Write a program that terminates without an error.

If any single byte is substituted by any other byte the program should output

CORRUPTED
  • Do not read your source code from a file
  • Your program should not produce any other output

This is so the shortest answer in bytes wins.

Edit: removed "NOT CORRUPTED" requirement

noɥʇʎԀʎzɐɹƆ

Posted 2017-01-22T01:59:34.580

Reputation: 1 316

[tag:radiation-hardening] has a host of similar questions, but I haven't found any that are quite like this one. – FryAmTheEggman – 2017-01-22T02:13:01.827

7To the downvoters: I suspect this is possible (if very difficult), if you pick the right language. Please don't close or delete the question unless you think there's something wrong with it other than being impossible. – None – 2017-01-22T02:20:52.983

7What does changed mean? Substituted by another byte? – Dennis – 2017-01-22T03:18:01.717

4@ais523 FWIW I downvoted the challenge because it seems hastily written, not because I think it's too difficult. – Dennis – 2017-01-22T05:07:26.943

@Dennis sandboxed! – noɥʇʎԀʎzɐɹƆ – 2017-01-22T14:56:53.377

Ignoring for a moment that the challenge you sandboxed is substantially different from the challenge you posted here, sandbox or no sandbox makes no difference. I'm sure you could find ways to make the challenge clearer by writing more than three sentences, just as you could have made your comment clearer by writing more than one word. – Dennis – 2017-01-22T17:06:07.940

@Dennis what is unclear? – noɥʇʎԀʎzɐɹƆ – 2017-01-22T17:53:38.980

5It's not that anything is unclear, but it could be made clearer. You could clarify if a full program is required, add an example program and illustrate all possible modifications, mention how single-byte substitutions would affect a UTF-8 encoded file, add a script that can be used to test submissions, mention that the program should not take input, etc. – Dennis – 2017-01-22T18:03:14.783

Answers

30

A Pear Tree, 76 bytes

$@='NOT ';print"$@CORRUPTED"__DATA__ =®®”print"$@CORRUPTED"__DATA__ =®®”Ê®›~

This program contains a few stray octets that aren't valid UTF-8. As such, it's shown as it looks in Windows-1252. (By default, if A Pear Tree sees a non-ASCII octet in a string literal or the like it treats it as an opaque object and doesn't try to understand it beyond being aware of what its character code is; this behaviour can be changed via an encoding declaration but the program doesn't have one. So the program is logically in "unspecified ASCII-compatible character set". All the non-ASCII octets are in comments anyway, so it doesn't really matter.)

Explanation

A Pear Tree checksums the program, looking for the longest substring that has a CRC-32 of 00000000. (If there's a tie, it picks the octetbetically first.) Then the program gets rotated to put it at the start. Finally, the program gets interpreted as a language that's almost a superset of Perl, defining a few things that are undefined in Perl to work the same way as in Python (and with a few minor changes, e.g. print prints a final newline in A Pear Tree but not in Perl). This mechanism (and the language as a whole) was designed for and problems; this isn't the former, but it's definitely the latter.
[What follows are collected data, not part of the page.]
/-! ### advance -/

@[simp] theorem State.advance_cfg : (s.advance).cfg = s.cfg := rfl
@[simp] theorem State.advance_prog : (s.advance).prog = s.prog := rfl
@[simp] theorem State.advance_k : (s.advance).k = s.k + 1 := rfl
@[simp] theorem State.advance_arg : (s.advance).arg = s.arg := rfl
@[simp] theorem State.advance_dout : (s.advance).dout = s.dout := rfl
@[simp] theorem State.advance_cidx : (s.advance).cidx = s.cidx := rfl
@[simp] theorem State.advance_h : (s.advance).h = s.h := rfl
@[simp] theorem State.advance_dec : (s.advance).dec = s.dec := rfl
@[simp] theorem State.advance_mkv : (s.advance).mkv = s.mkv := rfl
@[simp] theorem State.advance_saltv : (s.advance).saltv = s.saltv := rfl
@[simp] theorem State.advance_dkv : (s.advance).dkv = s.dkv := rfl
@[simp] theorem State.advance_sbv : (s.advance).sbv = s.sbv := rfl
@[simp] theorem State.advance_flt : (s.advance).flt = s.flt := rfl
@[simp] theorem State.advance_cause : (s.advance).cause = s.cause := rfl
@[simp] theorem State.advance_ecmd : (s.advance).ecmd = s.ecmd := rfl
@[simp] theorem State.advance_blen : (s.advance).blen = s.blen := rfl
@[simp] theorem State.advance_dklen : (s.advance).dklen = s.dklen := rfl
@[simp] theorem State.advance_mkey : (s.advance).mkey = s.mkey := rfl
@[simp] theorem State.advance_salt : (s.advance).salt = s.salt := rfl
@[simp] theorem State.advance_dk : (s.advance).dk = s.dk := rfl
@[simp] theorem State.advance_sbox0 : (s.advance).sbox0 = s.sbox0 := rfl
@[simp] theorem State.advance_buf : (s.advance).buf = s.buf := rfl

/-! ### stepArg -/

@[simp] theorem State.stepArg_cfg : (s.stepArg).cfg = s.cfg := rfl
@[simp] theorem State.stepArg_prog : (s.stepArg).prog = s.prog := rfl
@[simp] theorem State.stepArg_k : (s.stepArg).k = s.k := rfl
@[simp] theorem State.stepArg_arg : (s.stepArg).arg = s.arg + 1 := rfl
@[simp] theorem State.stepArg_dout : (s.stepArg).dout = s.dout := rfl
@[simp] theorem State.stepArg_cidx : (s.stepArg).cidx = s.cidx := rfl
@[simp] theorem State.stepArg_h : (s.stepArg).h = s.h := rfl
@[simp] theorem State.stepArg_dec : (s.stepArg).dec = s.dec := rfl
@[simp] theorem State.stepArg_mkv : (s.stepArg).mkv = s.mkv := rfl
@[simp] theorem State.stepArg_saltv : (s.stepArg).saltv = s.saltv := rfl
@[simp] theorem State.stepArg_dkv : (s.stepArg).dkv = s.dkv := rfl
@[simp] theorem State.stepArg_sbv : (s.stepArg).sbv = s.sbv := rfl
@[simp] theorem State.stepArg_flt : (s.stepArg).flt = s.flt := rfl
@[simp] theorem State.stepArg_cause : (s.stepArg).cause = s.cause := rfl
@[simp] theorem State.stepArg_ecmd : (s.stepArg).ecmd = s.ecmd := rfl
@[simp] theorem State.stepArg_blen : (s.stepArg).blen = s.blen := rfl
@[simp] theorem State.stepArg_dklen : (s.stepArg).dklen = s.dklen := rfl
@[simp] theorem State.stepArg_mkey : (s.stepArg).mkey = s.mkey := rfl
@[simp] theorem State.stepArg_salt : (s.stepArg).salt = s.salt := rfl
@[simp] theorem State.stepArg_dk : (s.stepArg).dk = s.dk := rfl
@[simp] theorem State.stepArg_sbox0 : (s.stepArg).sbox0 = s.sbox0 := rfl
@[simp] theorem State.stepArg_buf : (s.stepArg).buf = s.buf := rfl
In this program, we have two notable substrings that CRC-32 to 00000000; the entire program does, and so does print"$@CORRUPTED"__DATA__ =®® by itself (which appears twice). As such, if the program is uncorrupted, it'll set $@ to NOT and then print it followed by CORRUPTED. If the program is corrupted, then the CRC-32 of the program as a whole will fail to match, but one of the shorter sections will remain uncorrupted. Whichever one is rotated to the start of the program will just print CORRUPTED, as $@ will be the null string.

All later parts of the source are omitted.